Избранные произведения в 5 томах. Книга 2: Флейта Аарона. Рассказы
  • Текст добавлен: 19 июля 2017, 11:00

Текст книги "Избранные произведения в 5 томах. Книга 2: Флейта Аарона. Рассказы"


Автор книги: Дэвид Герберт Лоуренс


Жанр:

   

Прочая проза


сообщить о нарушении

Текущая страница: 15 (всего у книги 17 страниц)

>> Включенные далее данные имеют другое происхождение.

-- ==== Sys2Proof/WellFormed.lean ====
section
/-!
DEFINITION. Which commands are well-formed as syntax: the operands agree with what the row says happened.
-/

namespace Sys2Proof

/-- A NOTE command is complete: as many payload bytes as its length byte says, or none when the length is out of range and
the command is taken at the length byte (R160, R161). -/
def noteComplete (length : Byte) (payload : List Byte) : Bool :=
  if 16 < length.toNat then payload.isEmpty else payload.length == length.toNat

/-- A code that names no command: 00h and codes above 10h (R189). -/
def namesNoCommand (code : Byte) : Bool := code.toNat == 0 || 0x10 < code.toNat

/-- At least one slot of the request window holds a request mark (R53). -/
def someRequest (slots : RequestSlots) : Bool :=
  allIds.any fun i => slots[i] != .empty

/-- The operands of a command agree with its row. -/
def Instr.wellFormed : Instr → Bool
  | .badCommand code => namesNoCommand code
  | .note _ _ length payload => noteComplete length payload
  | .requestWindowClose slots => someRequest slots
  | .powerOnReset _ | .selectFalls | .selectRises | .status | .start _ | .claim _ _ _ | .yield _ | .recall _ _ | .next
  | .takeNote | .lookLock _ | .lookRoster | .leave | .stop | .restart | .softReset | .faults | .clearFaults
  | .roundStart | .resynchronizingStart | .requestWindowOpen | .emptyRequestWindow | .frameReceived _
  | .verdictWindowClose _ | .readbackMismatchLimit _ | .soloVetoLimit _ | .attemptLimitDrop _ | .copyFrameDrop _
  | .busyLimitDrop _ | .busyWaitExpiry | .ownBeaconTimerExpiry | .silenceTimerExpiry _ | .quietWindowExpiry
  | .backoffTimerExpiry | .joinTimerExpiry | .stallTimerExpiry | .rejoinTimerExpiry | .leaseCountOut _
  | .byteArrives _ => true

end Sys2Proof
end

Он был прусский аристократ, надменный и властный, но мать его была польская графиня. Наделав в юности слишком много карточных долгов, он погубил свою армейскую карьеру, так и оставшись пехотным капитаном. Женат он никогда не был: этого не позволяло его положение, да и не одна женщина не подвигла его на это. Досуг он проводил, занимаясь верховой ездой – иногда он принимал участие в скачках на одной из собственных лошадей, – но чаще в офицерском клубе. Время от времени он заводил любовницу. Но после подобного приключения возвращался к своим обязанностям с еще более напряженным лицом, с еще более враждебными и раздраженными глазами. С солдатами, однако, он держался бесстрастно, хотя, войдя в раж, превращался в сущего дьявола, так что они, хотя и боялись его, не испытывали к нему особого отвращения, принимая его как неизбежность.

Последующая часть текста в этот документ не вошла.